Material shown:

theorem bayCrews_of {s : State} {k : Nat} (hb : s.bays = []) (hc : s.crews = []) (hr : s.rsv = 0) (hp : s.lch k Lch.persistent = 0)
    (hk : ∀ p ∈ s.kernels, p.1 = k) (h : s.lch k Lch.spages = 0 ∧ s.firstBlocks k = 1) (b : Nat) :
    s.bayCrews b k = if s.lch k Lch.slots ≤ Config.codeSlots then 64 else 0 := by
  have ha : s.kernels.any (fun p => decide (p.1 ≠ k) && p.2.plan.contains b && s.awaits p.1 p.2) = false :=
    List.any_eq_false.2 (fun p hp => by simp [hk p hp])
  rw [State.bayCrews, ha]
  simp [State.bayTakes, State.rightTruss, State.reservedBay, State.bayRoom, State.isHere, State.pagesFor, State.slotsUsed, State.sideRoom,
    State.crewsAt, State.blocksFree, bay_of_none hb, hc, hr, hp, h.1, h.2, Bay.init, Tbl.get?, Config.sideCrews, Config.sideBlocks]

theorem planOf_of {s : State} {k : Nat} (hp : s.lch k Lch.persistent = 0) (h : ∀ b, 0 < s.bayCrews b k) :
    ∃ n, s.planOf k = some ((baysFrom (s.choice 0)).take (1 + n)) := by
  have hf : ∀ l : List Nat, l.filter (fun b => decide (0 < s.bayCrews b k)) = l := fun l => List.filter_eq_self.2 (fun b _ => by simpa using h b)
  simp only [State.planOf, hp, hf]
  cases hl : baysFrom (s.choice 0) with
  | nil => simp [baysFrom, Config.bays] at hl
  | cons x xs => exact ⟨_, rfl⟩

/-- A plan has a bay of some die in it. -/
theorem plan_has (c n : Nat) :
    (((baysFrom c).take (1 + n)).filter (fun b => decide (dieOf b = 0))).length ≠ 0 ∨ (((baysFrom c).take (1 + n)).filter (fun b => decide (dieOf b = 1))).length ≠ 0 := by
  obtain ⟨tl, hb⟩ : ∃ tl, baysFrom c = c % 448 :: tl := by
    rw [baysFrom, show Config.bays = Nat.succ 447 from rfl, List.range_succ_eq_map, List.map_cons]
    exact ⟨_, rfl⟩
  have hd : dieOf (c % 448) = 0 ∨ dieOf (c % 448) = 1 := by unfold dieOf; omega
  rw [hb, Nat.add_comm 1 n, List.take_succ_cons]
  rcases hd with h | h
  · exact Or.inl (by simp [h])
  · exact Or.inr (by simp [h])

theorem planOf_none {s : State} {k : Nat} (hp : s.lch k Lch.persistent = 0) (h : ∀ b, s.bayCrews b k = 0) : s.planOf k = none := by
  have hf : ∀ l : List Nat, l.filter (fun b => decide (0 < s.bayCrews b k)) = [] := fun l => List.filter_eq_nil_iff.2 (fun b _ => by simp [h b])
  simp only [State.planOf, hp, hf]
  rfl

theorem witness_Choice :
    (choosing 0 1 false).refreshCandidates.candidates = [1] ∧ State.reset.refreshCandidates.candidates = [] ∧
    ((choosing 0 1 false).refreshCandidates.kern 1).chosen = none ∧ ((choosing 3 1 true).refreshCandidates.kern 1).aged = true := by decide +kernel

/-- One that fits and needs no units, one that fits and does, and an aged one that fits nowhere. -/
theorem witness_Choice_plan :
    (∃ plan, (choosing 0 1 false).refreshCandidates.planOf 1 = some plan ∧ ∀ d, (choosing 0 1 false).refreshCandidates.unitsOf 1 plan d = 0) ∧
    (∃ plan, let u := (choosing 3 1 true).refreshCandidates
      u.planOf 1 = some plan ∧ (u.unitsOf 1 plan 0 ≠ 0 ∨ u.unitsOf 1 plan 1 ≠ 0)) ∧ (choosing 0 17 true).refreshCandidates.planOf 1 = none := by
  have fits : ∀ u b, u = 0 ∨ u = 3 → 0 < (choosing u 1 (decide (u = 3))).refreshCandidates.bayCrews b 1 := fun u b hu => by
    rcases hu with rfl | rfl <;>
    · rw [bayCrews_of (by decide +kernel) (by decide +kernel) (by decide +kernel) (by decide +kernel) (by decide +kernel) (by decide +kernel)]
      decide +kernel
  refine ⟨?_, ?_, planOf_none (by decide +kernel) (fun b => ?_)⟩
  · obtain ⟨n, h⟩ := planOf_of (by decide +kernel) (fun b => fits 0 b (Or.inl rfl))
    have i0 : (choosing 0 1 false).refreshCandidates.lch 1 Lch.intensity = 0 := by decide +kernel
    exact ⟨_, h, fun d => by simp [State.unitsOf, i0]⟩
  · obtain ⟨n, h⟩ := planOf_of (by decide +kernel) (fun b => fits 3 b (Or.inr rfl))
    have i3 : (choosing 3 1 true).refreshCandidates.lch 1 Lch.intensity = 3 := by decide +kernel
    exact ⟨_, h, (plan_has ((choosing 3 1 true).refreshCandidates.choice 0) n).imp (fun h => by simp only [State.unitsOf, i3]; exact Nat.mul_ne_zero (by decide) h)
      (fun h => by simp only [State.unitsOf, i3]; exact Nat.mul_ne_zero (by decide) h)⟩
  · rw [bayCrews_of (by decide +kernel) (by decide +kernel) (by decide +kernel) (by decide +kernel) (by decide +kernel) (by decide +kernel)]
    decide +kernel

Directions for this task:
I'd like the lines above from the one with "have i0 : (choosing" up to and including the one with "exact ⟨_, h, (plan_has" copied exactly, with no other lines.

Task response:
    have i0 : (choosing 0 1 false).refreshCandidates.lch 1 Lch.intensity = 0 := by decide +kernel
    exact ⟨_, h, fun d => by simp [State.unitsOf, i0]⟩
  · obtain ⟨n, h⟩ := planOf_of (by decide +kernel) (fun b => fits 3 b (Or.inr rfl))
    have i3 : (choosing 3 1 true).refreshCandidates.lch 1 Lch.intensity = 3 := by decide +kernel
    exact ⟨_, h, (plan_has ((choosing 3 1 true).refreshCandidates.choice 0) n).imp (fun h => by simp only [State.unitsOf, i3]; exact Nat.mul_ne_zero (by decide) h)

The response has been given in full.